Items from a data source:

........

-- ==== Sys2Proof/Laws/SparesIo.lean ====
section
/-! SUPPORT. What an operation leaves of the registers of the cores (State.Spares): translation, links and engines. -/

namespace Sys2Proof.Machine

theorem State.abandonWrites_spares {X : Nat → Prop} {a s : State} (h : a.Spares X s) (x1 x2 x3) :
    a.Spares X (State.abandonWrites s x1 x2 x3) := by
  unfold State.abandonWrites
  repeat' (first
      | with_reducible assumption | intro _ | dsimp only | with_reducible apply State.draw_spares
      | with_reducible apply State.chunkPlan_spares | with_reducible apply State.memStore_spares
      | with_reducible apply State.Spares.foldlFst | with_reducible refine State.Spares.snd (by assumption) ?_
      | with_reducible apply State.Spares.ite | split)

theorem State.containInst_spares {X : Nat → Prop} {a s : State} (h : a.Spares X s) (x1 x2) :
    a.Spares X (State.containInst s x1 x2) := by
  unfold State.containInst
  repeat' (first
      | with_reducible assumption | dsimp only | with_reducible apply State.abandonWrites_spares
      | with_reducible apply State.modInst_spares | with_reducible apply State.Spares.ite | split)

theorem State.contain_spares {X : Nat → Prop} {a s : State} (h : a.Spares X s) (x1 x2 x3 x4) :
    a.Spares X (State.contain s x1 x2 x3 x4) := by
  unfold State.contain
  repeat' (first
      | with_reducible assumption | intro _ | dsimp only | with_reducible apply State.cobRecord_spares
      | with_reducible apply State.modFn_spares | with_reducible apply State.containInst_spares
      | with_reducible apply State.post_spares | with_reducible apply State.Spares.foldl
      | with_reducible apply State.Spares.ite)

theorem State.relRequest_spares {X : Nat → Prop} {a s : State} (h : a.Spares X s) (x1) :
    a.Spares X (State.relRequest s x1) := by
  unfold State.relRequest
  repeat' (first | with_reducible assumption | with_reducible apply State.modFn_spares)

theorem State.instRes_spares {X : Nat → Prop} {a s : State} (h : a.Spares X s) (x1 x2 x3) :
    a.Spares X (State.instRes s x1 x2 x3) := by
  unfold State.instRes
  repeat' (first | with_reducible assumption | with_reducible apply State.modInst_spares)

theorem State.opEnable_spares {X : Nat → Prop} {a s : State} (h : a.Spares X s) (x1 x2) :
    a.Spares X (State.opEnable s x1 x2) := by
  unfold State.opEnable
  repeat' (first
      | with_reducible assumption | dsimp only | with_reducible apply State.instRes_spares
      | with_reducible apply State.modInst_spares | with_reducible apply State.Spares.ite)

theorem State.opQuiesce_spares {X : Nat → Prop} {a s : State} (h : a.Spares X s) (x1 x2 x3) :
    a.Spares X (State.opQuiesce s x1 x2 x3) := by
  unfold State.opQuiesce
  repeat' (first
      | with_reducible assumption | dsimp only | with_reducible apply State.modInst_spares
      | with_reducible apply State.instRes_spares | with_reducible apply State.Spares.ite)

theorem State.opRun_spares {X : Nat → Prop} {a s : State} (h : a.Spares X s) (x1 x2) :
    a.Spares X (State.opRun s x1 x2) := by
  unfold State.opRun
  repeat' (first
      | with_reducible assumption | dsimp only | with_reducible apply State.modInst_spares
      | with_reducible apply State.instRes_spares | with_reducible apply State.Spares.ite)

theorem State.opReset_spares {X : Nat → Prop} {a s : State} (h : a.Spares X s) (x1 x2) :
    a.Spares X (State.opReset s x1 x2) := by
  unfold State.opReset
  repeat' (first
      | with_reducible assumption | dsimp only | with_reducible apply State.modInst_spares
      | with_reducible apply State.instRes_spares | with_reducible apply State.Spares.ite)

theorem State.opSave_spares {X : Nat → Prop} {a s : State} (h : a.Spares X s) (x1 x2) :
    a.Spares X (State.opSave s x1 x2) := by
  unfold State.opSave
  repeat' (first
      | with_reducible assumption | dsimp only | with_reducible apply State.instRes_spares
      | with_reducible apply State.modInst_spares | with_reducible apply State.memStore_spares
      | with_reducible apply State.Spares.ite)

theorem State.opRestore_spares {X : Nat → Prop} {a s : State} (h : a.Spares X s) (x1 x2) :
    a.Spares X (State.opRestore s x1 x2) := by
  unfold State.opRestore
  repeat' (first
      | with_reducible assumption | dsimp only | with_reducible apply State.instRes_spares
      | with_reducible apply State.modInst_spares | with_reducible apply State.memRange_spares
      | with_reducible apply State.Spares.ite)
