/-- Decoding the word of a well-formed instruction gives the instruction: one case a table. -/
theorem instrOf_encode {i : Instr} {w : BitVec 32} (hwf : i.wf = true) (he : encode i = some w) :
    ∃ c, c < 256 ∧ instrOf c w = i := by
  cases i
  case add c rd ra rb | sub c rd ra rb | andR c rd ra rb | orR c rd ra rb | xorR c rd ra rb | andn c rd ra rb
      | sll c rd ra rb | srl c rd ra rb | sra c rd ra rb | ror c rd ra rb | slt c rd ra rb | sltu c rd ra rb
      | minS c rd ra rb | maxS c rd ra rb | minu c rd ra rb | maxu c rd ra rb | sel c rd ra rb =>
    obtain rfl := Option.some.inj he
    refine ⟨c, of_decide_eq_true hwf, instrOf_wordRR rfl (by decide) rb.isLt (by decide) ?_⟩
    simp (disch := omega) only [instrTable, instrInt, regField, wordRR_fn, wordRR_rd, wordRR_ra, wordRR_rb]
  case clz c rd ra | ctz c rd ra | pop c rd ra | bswap c rd ra =>
    obtain rfl := Option.some.inj he
    refine ⟨c, of_decide_eq_true hwf, instrOf_wordRR rfl (by decide) (by decide) (by decide) ?_⟩
    simp (disch := omega) only [instrTable, instrInt, regField, wordRR_fn, wordRR_rd, wordRR_ra]
  case mul c rd ra rb | mulh c rd ra rb | mulhu c rd ra rb | divS c rd ra rb | divu c rd ra rb | remS c rd ra rb
      | remu c rd ra rb =>
    obtain rfl := Option.some.inj he
    refine ⟨c, of_decide_eq_true hwf, instrOf_wordRR rfl (by decide) rb.isLt (by decide) ?_⟩
    simp (disch := omega) only [instrTable, instrMul, regField, wordRR_fn, wordRR_rd, wordRR_ra, wordRR_rb]
  case fadd c sp rd ra rb | fsub c sp rd ra rb | fmul c sp rd ra rb | fdiv c sp rd ra rb | fma c sp rd ra rb
      | fmin c sp rd ra rb | fmax c sp rd ra rb | fceq c sp rd ra rb | fclt c sp rd ra rb | fcle c sp rd ra rb =>
    obtain rfl := Option.some.inj he
    have hsp := sp.toNat_le
    refine ⟨c, of_decide_eq_true hwf, instrOf_wordRR (by cases sp <;> rfl) (by decide) rb.isLt (by omega) ?_⟩
    simp (disch := omega) only [instrTable, instrFp, regField, wordRR_fpOp, wordRR_fpSp, wordRR_rd, wordRR_ra, wordRR_rb]
  case fsqrt c sp rd ra | fcvti c sp rd ra | fcvtf c sp rd ra | fcvtp c sp rd ra | fclass c sp rd ra =>
    obtain rfl := Option.some.inj he
    have hsp := sp.toNat_le
    refine ⟨c, of_decide_eq_true hwf, instrOf_wordRR (by cases sp <;> rfl) (by decide) (by decide) (by omega) ?_⟩
    simp (disch := omega) only [instrTable, instrFp, regField, wordRR_fpOp, wordRR_fpSp, wordRR_rd, wordRR_ra]
  case mcpy c rd ra rb | mset c rd ra rb | mcmp c rd ra rb =>
    obtain rfl := Option.some.inj he
    refine ⟨c, of_decide_eq_true hwf, instrOf_wordRR rfl (by decide) rb.isLt (by decide) ?_⟩
    simp (disch := omega) only [instrTable, instrStr, regField, wordRR_fn, wordRR_rd, wordRR_ra, wordRR_rb]
  case ldx c aq rl dw rd ra =>
    obtain rfl := Option.some.inj he
    have hfn := atomFn_lt (aq := aq) (rl := rl) (dw := dw) (f := 0) (by decide)
    refine ⟨c, of_decide_eq_true hwf, instrOf_wordRR (listedRR_atomFn (by decide)) (by decide) (by decide) hfn ?_⟩
    simp (disch := omega) only [instrTable, instrAtom, regField, wordRR_atomOp, wordRR_atomAq, wordRR_atomRl, wordRR_atomDw,
      wordRR_rd, wordRR_ra]
  case stx c aq rl dw rd ra rb | swp c aq rl dw rd ra rb | cas c aq rl dw rd ra rb | amadd c aq rl dw rd ra rb
      | amand c aq rl dw rd ra rb | amor c aq rl dw rd ra rb | amxor c aq rl dw rd ra rb | ammax c aq rl dw rd ra rb
      | ammin c aq rl dw rd ra rb =>
    obtain rfl := Option.some.inj he
    have hfn {f : Nat} (hf : f < 16) := atomFn_lt (aq := aq) (rl := rl) (dw := dw) hf
    refine ⟨c, of_decide_eq_true hwf,
      instrOf_wordRR (listedRR_atomFn (by decide)) (by decide) rb.isLt (hfn (by decide)) ?_⟩
    simp (disch := first | omega | exact hfn (by decide)) only [instrTable, instrAtom, regField, wordRR_atomOp,
      wordRR_atomAq, wordRR_atomRl, wordRR_atomDw, wordRR_rd, wordRR_ra, wordRR_rb]
  case addi c rd ra imm | andi c rd ra imm | ori c rd ra imm | xori c rd ra imm | slti c rd ra imm | sltiu c rd ra imm
      | jalr c rd ra imm | ldb c rd ra imm | ldbu c rd ra imm | ldh c rd ra imm | ldhu c rd ra imm | ldw c rd ra imm
      | ldwu c rd ra imm | ldd c rd ra imm | lda c rd ra imm | stb c rd ra imm | sth c rd ra imm | stw c rd ra imm
      | std c rd ra imm | stl c rd ra imm | vld c rd ra imm | vst c rd ra imm =>
    obtain rfl := Option.some.inj he
    refine ⟨c, of_decide_eq_true hwf, instrOf_wordRI rfl (by decide) (by decide) rd.isLt ?_⟩
    simp (disch := omega) only [instrTable, instrOp, regField, wordRI_op, wordRI_rd, wordRI_ra,
      extractLsb'_eq_ofNat_wordField, wordRI_imm, BitVec.ofNat_toNat, BitVec.setWidth_eq]
  case shi c rd ra imm | ldp c rd ra imm | stp c rd ra imm | movz c rd ra imm | movk c rd ra imm =>
    obtain rfl := Option.some.inj he
    obtain ⟨hc, hfield⟩ := Bool.and_eq_true_iff.mp hwf
    refine ⟨c, of_decide_eq_true hc, instrOf_wordRI hfield (by decide) (by decide) rd.isLt ?_⟩
    simp (disch := omega) only [instrTable, instrOp, regField, wordRI_op, wordRI_rd, wordRI_ra,
      extractLsb'_eq_ofNat_wordField, wordRI_imm, BitVec.ofNat_toNat, BitVec.setWidth_eq]
  case loop c ra imm =>
    obtain rfl := Option.some.inj he
    obtain ⟨hc, hfield⟩ := Bool.and_eq_true_iff.mp hwf
    refine ⟨c, of_decide_eq_true hc, instrOf_wordRI hfield (by decide) (by decide) (by decide) ?_⟩
    simp (disch := omega) only [instrTable, instrOp, regField, wordRI_op, wordRI_ra,
      extractLsb'_eq_ofNat_wordField, wordRI_imm, BitVec.ofNat_toNat, BitVec.setWidth_eq]
  case jr c ra imm =>
    obtain rfl := Option.some.inj he
    refine ⟨c, of_decide_eq_true hwf, instrOf_wordRI rfl (by decide) (by decide) (by decide) ?_⟩
    simp (disch := omega) only [instrTable, instrOp, regField, wordRI_op, wordRI_ra,
      extractLsb'_eq_ofNat_wordField, wordRI_imm, BitVec.ofNat_toNat, BitVec.setWidth_eq]
  case br c off | bal c off =>
    obtain rfl := Option.some.inj he
    refine ⟨c, of_decide_eq_true hwf, instrOf_wordBL (by decide) ?_⟩
    simp (disch := omega) only [instrTable, instrOp, wordBL_op,
      extractLsb'_eq_ofNat_wordField, wordBL_off, BitVec.ofNat_toNat, BitVec.setWidth_eq]
  case bcc c cond ra rb off =>
    obtain rfl := Option.some.inj he
    obtain ⟨hc, hcond⟩ := Bool.and_eq_true_iff.mp hwf
    refine ⟨c, of_decide_eq_true hc, instrOf_wordBC (of_decide_eq_true hcond) ?_⟩
    simp (disch := omega) only [instrTable, instrOp, regField, accField, wordBC_op, wordBC_cond, wordBC_ra, wordBC_rb,
      extractLsb'_eq_ofNat_wordField, wordBC_off, BitVec.ofNat_toNat, BitVec.setWidth_eq]
  case vadd c sz vd va vb | vsub c sz vd va vb | vsll c sz vd va vb | vsrl c sz vd va vb | vsra c sz vd va vb
      | vmin c sz vd va vb | vmax c sz vd va vb | vmul c sz vd va vb | vceq c sz vd va vb | vcgt c sz vd va vb =>
    obtain rfl := Option.some.inj he
    refine ⟨c, of_decide_eq_true hwf, instrOf_wordVA (listedVA_vec sz.isLt (by decide)) (by decide) (by decide) vd.isLt
      va.isLt vb.isLt (by decide) (by omega) ?_⟩
    simp (disch := omega) only [instrTable, instrVec, regField, wordVA_op6, wordVA_size, wordVA_vd, wordVA_va, wordVA_vb]
  case vand c vd va vb | vor c vd va vb | vxor c vd va vb | vperm c vd va vb =>
    obtain rfl := Option.some.inj he
    refine ⟨c, of_decide_eq_true hwf, instrOf_wordVA rfl (by decide) (by decide) vd.isLt va.isLt vb.isLt (by decide)
      (by decide) ?_⟩
    simp (disch := omega) only [instrTable, instrVec, regField, wordField_within (lo := 2) (n := 6) 8, wordVA_fn,
      wordVA_vd, wordVA_va, wordVA_vb, Nat.reduceMul, Nat.reducePow, Nat.reduceDiv, Nat.reduceMod]
  case vsplat c sz vd ga =>
    obtain rfl := Option.some.inj he
    refine ⟨c, of_decide_eq_true hwf, instrOf_wordVA (listedVA_vec sz.isLt (by decide)) (by decide) (by decide) vd.isLt
      ga.isLt (by decide) (by decide) (by omega) ?_⟩
    simp (disch := omega) only [instrTable, instrVec, regField, wordVA_op6, wordVA_size, wordVA_vd, wordVA_va]
  case vext c sz gd va idx =>
    obtain rfl := Option.some.inj he
    obtain ⟨hc, hidx⟩ := Bool.and_eq_true_iff.mp hwf
    refine ⟨c, of_decide_eq_true hc, instrOf_wordVA (listedVA_vext sz.isLt (of_decide_eq_true hidx)) (by decide) (by decide)
      gd.isLt va.isLt idx.isLt (by decide) (by omega) ?_⟩
    simp (disch := omega) only [instrTable, instrVec, regField, wordVA_op6, wordVA_size, wordVA_vd, wordVA_va, wordVA_vb]
  case vfadd c sp vd va vb | vfsub c sp vd va vb | vfmul c sp vd va vb | vfma c sp vd va vb | vfdiv c sp vd va vb
      | vfmin c sp vd va vb | vfmax c sp vd va vb =>
    obtain rfl := Option.some.inj he
    have hsp := sp.toNat_le
    refine ⟨c, of_decide_eq_true hwf, instrOf_wordVA (by cases sp <;> rfl) (by decide) (by decide) vd.isLt va.isLt vb.isLt
      (by decide) (by omega) ?_⟩
    simp (disch := omega) only [instrTable, instrVecFp, regField, wordVA_op6, wordVA_sp, wordVA_vd, wordVA_va, wordVA_vb]
  case aese c vd va vb | aesel c vd va vb | aesd c vd va vb | aesdl c vd va vb | gmul c vd va vb | sha512s c vd va vb
      | sha512r c vd va vb =>
    obtain rfl := Option.some.inj he
    refine ⟨c, of_decide_eq_true hwf, instrOf_wordVA rfl (by decide) (by decide) vd.isLt va.isLt vb.isLt (by decide)
      (by decide) ?_⟩
    simp (disch := omega) only [instrTable, instrCrypto, regField, wordVA_fn, wordVA_vd, wordVA_va, wordVA_vb]
  case sha3f c ga =>
    obtain rfl := Option.some.inj he
    refine ⟨c, of_decide_eq_true hwf, instrOf_wordVA rfl (by decide) (by decide) (by decide) ga.isLt (by decide)
      (by decide) (by decide) ?_⟩
    simp (disch := omega) only [instrTable, instrCrypto, regField, wordVA_fn, wordVA_va]
  case aqld c l vd ga | aqst c l vd ga =>
    obtain rfl := Option.some.inj he
    have hl := l.toNat_le
    refine ⟨c, of_decide_eq_true hwf, instrOf_wordVA (by cases l <;> rfl) (by decide) (by decide) vd.isLt ga.isLt
      (by decide) (by decide) (by omega) ?_⟩
    simp (disch := omega) only [instrTable, instrAmber, regField, wordVA_op4, wordVA_lane, wordVA_vd, wordVA_va]
  case aadd c l x va | asub c l x va =>
    obtain rfl := Option.some.inj he
    have hl := l.toNat_le
    refine ⟨c, of_decide_eq_true hwf, instrOf_wordVA (by cases l <;> rfl) (by decide) (by decide) (by decide) va.isLt
      (by decide) x.isLt (by omega) ?_⟩
    simp (disch := omega) only [instrTable, instrAmber, regField, accField, wordVA_op4, wordVA_lane, wordVA_acc, wordVA_va]
  case amac c l x va vb | amacs c l x va vb =>
    obtain rfl := Option.some.inj he
    have hl := l.toNat_le
    refine ⟨c, of_decide_eq_true hwf, instrOf_wordVA (by cases l <;> rfl) (by decide) (by decide) (by decide) va.isLt
      vb.isLt x.isLt (by omega) ?_⟩
    simp (disch := omega) only [instrTable, instrAmber, regField, accField, wordVA_op4, wordVA_lane, wordVA_acc, wordVA_va,
      wordVA_vb]
  case aclr c x ga | ascl c x ga | amrg c x ga | asav c x ga | arst c x ga =>
    obtain rfl := Option.some.inj he
    refine ⟨c, of_decide_eq_true hwf, instrOf_wordVA rfl (by decide) (by decide) (by decide) ga.isLt (by decide) x.isLt
      (by decide) ?_⟩
    simp (disch := omega) only [instrTable, instrAmber, regField, accField, wordField_within (lo := 4) (n := 4) 8,
      wordVA_fn, wordVA_acc, wordVA_va, Nat.reducePow, Nat.reduceDiv, Nat.reduceMod]
  case arnd c l mode vd x =>
    obtain rfl := Option.some.inj he
    obtain ⟨hc, hmode⟩ := Bool.and_eq_true_iff.mp hwf
    have hl := l.toNat_le
    refine ⟨c, of_decide_eq_true hc, instrOf_wordVA (listedVA_arnd (of_decide_eq_true hmode)) (by decide) (by decide)
      vd.isLt (by decide) (by decide) x.isLt (by omega) ?_⟩
    simp (disch := omega) only [instrTable, instrAmber, regField, accField, wordVA_op4_mode, wordVA_lane_mode, wordVA_mode,
      wordVA_vd, wordVA_acc]
  case aflg c gd x =>
    obtain rfl := Option.some.inj he
    refine ⟨c, of_decide_eq_true hwf, instrOf_wordVA rfl (by decide) (by decide) gd.isLt (by decide) (by decide) x.isLt
      (by decide) ?_⟩
    simp (disch := omega) only [instrTable, instrAmber, regField, accField, wordField_within (lo := 4) (n := 4) 8,
      wordVA_fn, wordVA_acc, wordVA_vd, Nat.reducePow, Nat.reduceDiv, Nat.reduceMod]
  case afclr c x =>
    obtain rfl := Option.some.inj he
    refine ⟨c, of_decide_eq_true hwf, instrOf_wordVA rfl (by decide) (by decide) (by decide) (by decide) (by decide) x.isLt
      (by decide) ?_⟩
    simp (disch := omega) only [instrTable, instrAmber, accField, wordField_within (lo := 4) (n := 4) 8, wordVA_fn,
      wordVA_acc, Nat.reducePow, Nat.reduceDiv, Nat.reduceMod]
  case csrr c rd csr =>
    obtain rfl := Option.some.inj he
    refine ⟨c, of_decide_eq_true hwf, instrOf_wordSY rfl (.inl rfl) rd.isLt (by decide) (by decide) csr.isLt ?_⟩
    simp (disch := omega) only [instrTable, instrCsr, regField, wordSY_sub, wordSY_rd, extractLsb'_eq_ofNat_wordField,
      wordSY_imm, BitVec.ofNat_toNat, BitVec.setWidth_eq]
  case csrw c ra csr =>
    obtain rfl := Option.some.inj he
    refine ⟨c, of_decide_eq_true hwf, instrOf_wordSY rfl (.inl rfl) (by decide) ra.isLt (by decide) csr.isLt ?_⟩
    simp (disch := omega) only [instrTable, instrCsr, regField, wordSY_sub, wordSY_ra, extractLsb'_eq_ofNat_wordField,
      wordSY_imm, BitVec.ofNat_toNat, BitVec.setWidth_eq]
  case csrs c rd ra csr | csrc c rd ra csr =>
    obtain rfl := Option.some.inj he
    refine ⟨c, of_decide_eq_true hwf, instrOf_wordSY rfl (.inl rfl) rd.isLt ra.isLt (by decide) csr.isLt ?_⟩
    simp (disch := omega) only [instrTable, instrCsr, regField, wordSY_sub, wordSY_rd, wordSY_ra,
      extractLsb'_eq_ofNat_wordField, wordSY_imm, BitVec.ofNat_toNat, BitVec.setWidth_eq]
  case eret c | calls c | callh c | callm c | brk c | wfe c | sync c | lbar c | ifence c | bpbar c | bpflush c | tlbiall c =>
    obtain rfl := Option.some.inj he
    refine ⟨c, of_decide_eq_true hwf, instrOf_wordSY rfl (.inr rfl) (by decide) (by decide) (by decide) (by decide) ?_⟩
    simp (disch := omega) only [instrTable, instrSys, wordSY_sub, wordSY_imm]
  case fence c m =>
    obtain rfl := Option.some.inj he
    have hm : m.toNat < 16 := m.isLt
    refine ⟨c, of_decide_eq_true hwf, instrOf_wordSY (by simp [listedSY, hm]) (.inr rfl) (by decide) (by decide) (by decide)
      (by omega) ?_⟩
    have himm := wordSY_imm (op := 0x39) (rd := 0) (ra := 0) (sub := 1) (imm := m.toNat) (by omega)
    refine (instrSys_fence (wordSY_sub (by decide) (by omega)) (by omega) c).trans ?_
    rw [extractLsb'_eq_ofNat_wordField, wordField_within 12 _ (by decide), himm]
    simp [Nat.mod_eq_of_lt hm]
  case dcclean c ra | dcflush c ra | dcinv c ra | dczero c ra | icinv c ra | pfl c ra | pfs c ra | pfnt c ra | tlbiva c ra
      | tlbigva c ra | tlbidom c ra | npost c ra | nwait c ra =>
    obtain rfl := Option.some.inj he
    refine ⟨c, of_decide_eq_true hwf, instrOf_wordSY rfl (.inr rfl) (by decide) ra.isLt (by decide) (by decide) ?_⟩
    simp (disch := omega) only [instrTable, instrSys, regField, wordSY_sub, wordSY_imm, wordSY_ra]
  case nrecv c rd ra | rand c rd ra =>
    obtain rfl := Option.some.inj he
    refine ⟨c, of_decide_eq_true hwf, instrOf_wordSY rfl (.inr rfl) rd.isLt ra.isLt (by decide) (by decide) ?_⟩
    simp (disch := omega) only [instrTable, instrSys, regField, wordSY_sub, wordSY_imm, wordSY_rd, wordSY_ra]
  case undefinedEncoding c v =>
    obtain rfl := Option.some.inj he
    obtain ⟨hc, hv⟩ := Bool.and_eq_true_iff.mp hwf
    exact ⟨c, of_decide_eq_true hc, instrOf_unlisted (by simpa using hv) c⟩
  all_goals cases he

........

#### [WORK INSTRUCTION]
Set down, unchanged, only those lines above that fall between the line with "case aclr c" and the line with "refine ⟨c, of_decide_eq_true hc, instrOf_wordVA (listedVA_arnd", the two end lines included.

#### [ANSWER]
  case aclr c x ga | ascl c x ga | amrg c x ga | asav c x ga | arst c x ga =>
    obtain rfl := Option.some.inj he
    refine ⟨c, of_decide_eq_true hwf, instrOf_wordVA rfl (by decide) (by decide) (by decide) ga.isLt (by decide) x.isLt
      (by decide) ?_⟩
    simp (disch := omega) only [instrTable, instrAmber, regField, accField, wordField_within (lo := 4) (n := 4) 8,
      wordVA_fn, wordVA_acc, wordVA_va, Nat.reducePow, Nat.reduceDiv, Nat.reduceMod]
  case arnd c l mode vd x =>
    obtain rfl := Option.some.inj he
    obtain ⟨hc, hmode⟩ := Bool.and_eq_true_iff.mp hwf
    have hl := l.toNat_le
    refine ⟨c, of_decide_eq_true hc, instrOf_wordVA (listedVA_arnd (of_decide_eq_true hmode)) (by decide) (by decide)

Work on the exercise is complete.